Takes two relevant parameters:

- **loss**: Also known as a cost function; works during the optimization process and it's role is to calculate the error of the model. Cross-entropy is used to estimate the difference between an esimated and predicted probability distributions. categorical_cross-entropy will be used because it's best suited for this kind of problems and is almost universally used to train deep learning neural networks due to the results it produces.  
- **optimizer**: Is responsible for reducing the losses and to provide the most accurate results possible. Adam is the option chosen because is the best choice offered by Keras to train the neural network in less time and more efficiently.   Earlystop will stop the training if the model has stopped improving, this will be checked at the end of every epoch.

## Optimization algorithm and Performance metrics

The optimization algorithm added in the configuration layer will be __Adam__, because of the good perfomance and results in other projects it has.

In this case, the 'accuracy' will be measured as perfomance metric, which gives closeness of calculated value to the actual value.

In [None]:
model.compile(loss='categorical_crossentropy', optimizer='adam', metrics=['accuracy'])

**fit** method trains the model for the fixed number of epochs given (iterations on the dataset).

In [None]:
earlystop = EarlyStopping(monitor='loss', min_delta=0, patience=3, verbose=0, mode='auto')
history = model.fit(X, y, epochs=20, verbose=1, callbacks=[earlystop])

# Evaluating the Model

In this block a new graphic will be generated and displayed, the Y axis will stand for accuracy and X axis will stand for the amount of epochs; as shown, in order to increase the accuracy, you have to increase the number of epochs during the training. 

In [None]:
# plot the accuracy

plt.plot(history.history['accuracy'], label='train acc')
plt.legend()
plt.show()
plt.savefig('AccVal_acc')


# Import the Trained Model

Once the training process is completed it only remains the import of our model so we can test how does it work, in our case the trained model is called 'song_lyrics_generator'.

In [None]:
import matplotlib.pyplot as plt
import seaborn as sns
from keras.models import load_model
model = load_model('../input/songlyricmodel/song_lyrics_generator.h5')
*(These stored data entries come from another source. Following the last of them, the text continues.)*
/-! ### The windows of R22 -/

/-- An address of a buffer's window is a buffer address. -/
theorem isBufferAddr_of_window {a : Nat}
    (h : inWindow frameBase Config.frameCap a = true ∨ inWindow tx0Base Config.frameCap a = true ∨
      inWindow tx1Base Config.frameCap a = true ∨ inWindow rxBase Config.rxCap a = true) : isBufferAddr a = true := by
  rcases h with h | h | h | h <;> simp [isBufferAddr, h]

/-- The windows of `FRAME`, `TX0`, `TX1` and `RX` follow one another in the map. -/
theorem windows_apart :
    frameBase + 4 * Config.frameCap ≤ tx0Base ∧ tx0Base + 4 * Config.frameCap ≤ tx1Base ∧
      tx1Base + 4 * Config.frameCap ≤ rxBase := by
  have := Config.frameCap_le
  simp only [frameBase, tx0Base, tx1Base, rxBase]
  omega

/-! ### The canonical form (R22, log entry 12) -/

/-- The canonical form, of the memory alone. -/
def CanonicalMem (m : Memory) : Prop := Memory.wf m ∧ ∀ c ∈ m, isBufferAddr c.1 = true

theorem canonicalMem_nil : CanonicalMem [] := ⟨Memory.wf_nil, nofun⟩

/-- Replacing the contents of a buffer keeps the canonical form. -/
theorem CanonicalMem.fill {m : Memory} (h : CanonicalMem m) {base cap : Nat} (bs : List Byte) (h4 : base % 4 = 0)
    (hw : ∀ a, inWindow base cap a = true → isBufferAddr a = true) : CanonicalMem (m.fill base cap bs) := by
  refine ⟨Memory.wf_fill h.1 base cap bs, fun c hc => ?_⟩
  rcases mem_fill hc with ⟨hm, -⟩ | hc
  · exact h.2 c hm
  · obtain ⟨hlo, hhi, hmod, -⟩ := mem_cellsFrom hc
    have := List.length_take_le cap bs
    exact hw c.1 (decide_eq_true ⟨hlo, by omega, by omega⟩)

theorem CanonicalMem.fill_frame {m : Memory} (h : CanonicalMem m) (bs : List Byte) :
    CanonicalMem (m.fill frameBase Config.frameCap bs) :=
  h.fill bs rfl fun _ ha => isBufferAddr_of_window (.inl ha)

theorem CanonicalMem.fill_tx0 {m : Memory} (h : CanonicalMem m) (bs : List Byte) :
    CanonicalMem (m.fill tx0Base Config.frameCap bs) :=
  h.fill bs rfl fun _ ha => isBufferAddr_of_window (.inr (.inl ha))

theorem CanonicalMem.fill_tx1 {m : Memory} (h : CanonicalMem m) (bs : List Byte) :
    CanonicalMem (m.fill tx1Base Config.frameCap bs) :=
  h.fill bs rfl fun _ ha => isBufferAddr_of_window (.inr (.inr (.inl ha)))

theorem CanonicalMem.fill_rx {m : Memory} (h : CanonicalMem m) (bs : List Byte) :
    CanonicalMem (m.fill rxBase Config.rxCap bs) :=
  h.fill bs rfl fun _ ha => isBufferAddr_of_window (.inr (.inr (.inr ha)))

/-- A byte store to a buffer keeps the canonical form. -/
theorem CanonicalMem.write {m : Memory} (h : CanonicalMem m) {a : Nat} (b : Byte) (ha : isBufferAddr a = true) :
    CanonicalMem (m.write a b) := by
  refine ⟨Memory.wf_write h.1 a b, fun c hc => ?_⟩
  rcases Memory.mem_write hc with hm | ⟨rfl, -⟩
  · exact h.2 c hm
  · exact ha

theorem logFrame_canonical {s : State} (f : List Byte) (h : CanonicalMem s.mem) : CanonicalMem (logFrame f s).mem := by
  by_cases h0 : s.txCount = 0
  · rw [logFrame_first f h0]
    exact h.fill_tx0 f
  · rw [logFrame_second f h0]
    exact h.fill_tx1 f

theorem CommandEffect.canonical {s t : State} {i : Instr} (he : CommandEffect s i t) (h : CanonicalMem s.mem) :
    CanonicalMem t.mem := by
  cases he with
  | sessNew p => cases p <;> exact h
  | pack i leg => exact h.fill_frame _
  | send p leg hc hf => exact ((h.fill_tx0 _).fill_tx1 _).fill_frame _
  | _ => exact h

theorem ResponseEffect.canonical {s t : State} {leg : Leg} {r : List Byte} (he : ResponseEffect s leg r t)
    (h : CanonicalMem s.mem) : CanonicalMem t.mem := by
  cases he with
  | ended c => exact h
  | continued data => exact h.fill_frame _

theorem EventEffect.canonical {s t : State} {e : Event} (he : EventEffect s e t) (h : CanonicalMem s.mem) :
    CanonicalMem t.mem := by
  cases he with
  | rxByte a v hb hw => exact h.write _ (isBufferAddr_of_window (.inr (.inr (.inr hw))))
  | command v i hb hi hc => exact hc.canonical h
  | written leg f hp => exact logFrame_canonical f h
  | response leg r hp hr => exact hr.canonical (h.fill_rx _)
  | powerReset => exact canonicalMem_nil
  | _ => exact h

/-- Settles O57: each effect changes the memory by fills of the buffers or by a store to `RX`. -/
theorem stepKeepsCanonicalMemory : Obligations.StepKeepsCanonicalMemory := by
  intro s t hs h
  rcases step_effect h with rfl | ⟨e, rest, -, heff⟩
  · exact hs
  · exact heff.canonical hs

/-! ### Zeros behind the length (R35, R37) -/

/-- The buffer of `cap` bytes at `base` holds `n` bytes at most, and zeros from place `n` on. -/
def ZeroFrom (m : Memory) (base n : Nat) : Prop :=
  n ≤ Config.frameCap ∧ ∀ i, n ≤ i → i < Config.frameCap → m.read (base + 4 * i) = 0

theorem ZeroFrom.congr {m m' : Memory} {base n : Nat} (h : ZeroFrom m base n)
    (hm : ∀ a, base ≤ a → a < base + 4 * Config.frameCap → m'.read a = m.read a) : ZeroFrom m' base n :=
  ⟨h.1, fun i h1 h2 => (hm _ (by omega) (by omega)).trans (h.2 i h1 h2)⟩

/-- A buffer just filled is zero behind the new length. -/
theorem zeroFrom_fill (m : Memory) (base : Nat) {f : List Byte} (hf : f.length ≤ Config.frameCap) :
    ZeroFrom (m.fill base Config.frameCap f) base (BitVec.ofNat 8 f.length).toNat := by
  rw [toNat_frameLen hf]
  refine ⟨hf, fun i h1 h2 => ?_⟩
  rw [Memory.read_fill_inside m f h2]
  exact List.getD_eq_default f 0 h1

/-- Filling another buffer changes nothing. -/
theorem ZeroFrom.fill_other {m : Memory} {base n base' cap' : Nat} (h : ZeroFrom m base n) (f : List Byte)
    (hd : base + 4 * Config.frameCap ≤ base' ∨ base' + 4 * cap' ≤ base) : ZeroFrom (m.fill base' cap' f) base n :=
  h.congr fun a h1 h2 => Memory.read_fill_outside m f (by omega)

/-- The three buffers that the block fills with frames. -/
structure FramesFilled (s : State) : Prop where
  frame : ZeroFrom s.mem frameBase s.frameLen.toNat
  tx0 : ZeroFrom s.mem tx0Base s.tx0Len.toNat
  tx1 : ZeroFrom s.mem tx1Base s.tx1Len.toNat
  rxLen : s.rxLen.toNat ≤ Config.rxCap

/-- A frame being written fits its log. -/
def WritingFits (p : SendPos) : Prop := ∀ leg f, p = .awaitWrite leg f → f.length ≤ Config.frameCap

theorem buffersFilled_iff (s : State) : BuffersFilled s ↔ FramesFilled s ∧ WritingFits s.pos := by
  constructor
  · rintro ⟨hf, h0, h1, hr, zf, z0, z1, hw⟩
    exact ⟨⟨⟨hf, zf⟩, ⟨h0, z0⟩, ⟨h1, z1⟩, hr⟩, hw⟩
  · rintro ⟨⟨⟨hf, zf⟩, ⟨h0, z0⟩, ⟨h1, z1⟩, hr⟩, hw⟩
    exact ⟨hf, h0, h1, hr, zf, z0, z1, hw⟩

theorem FramesFilled.fill_frame {s : State} (h : FramesFilled s) {f : List Byte} (hf : f.length ≤ Config.frameCap) :
    FramesFilled (setFrame f s) := by
  have hw := windows_apart
  exact ⟨zeroFrom_fill s.mem frameBase hf, h.tx0.fill_other f (by omega), h.tx1.fill_other f (by omega), h.rxLen⟩

theorem FramesFilled.storeRx {s : State} (h : FramesFilled s) (r : Response) : FramesFilled (storeRx r.bytes s) := by
  have hw := windows_apart
  exact ⟨h.frame.fill_other _ (by omega), h.tx0.fill_other _ (by omega), h.tx1.fill_other _ (by omega),
    (toNat_rxLen r.fits).trans_le r.fits⟩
# Function to Generate the song

This step is in charge of preparing the function that will be used to complete a song given the model previously trained, it will predict the next words based on the input words suministrated as 'seed_text'. For this to work a tokenization must be applied to the seed_text, then a padding will be applied to the sequences generated and passed into the trained model so the next word can be predicted.

In [None]:
def complete_this_song(seed_text, next_words):
    for _ in range(next_words):
        token_list = tokenizer.texts_to_sequences([seed_text])[0]
        token_list = pad_sequences([token_list], maxlen=max_sequence_len-1, padding='pre')
        predicted = model.predict_classes(token_list, verbose=0)        
        output_word = ""
        for word, index in tokenizer.word_index.items():
            if index == predicted:
                output_word = word
                break
        seed_text += " " + output_word
    return seed_text

# Examples

In [None]:
complete_this_song("I am missing you", 200)

In [None]:
complete_this_song("It's a cruel and random world", 80)

In [None]:
complete_this_song("I want a piece of pizza", 80)

In [None]:
complete_this_song("Love flowers", 80)

In [None]:
complete_this_song("Hate flowers", 80)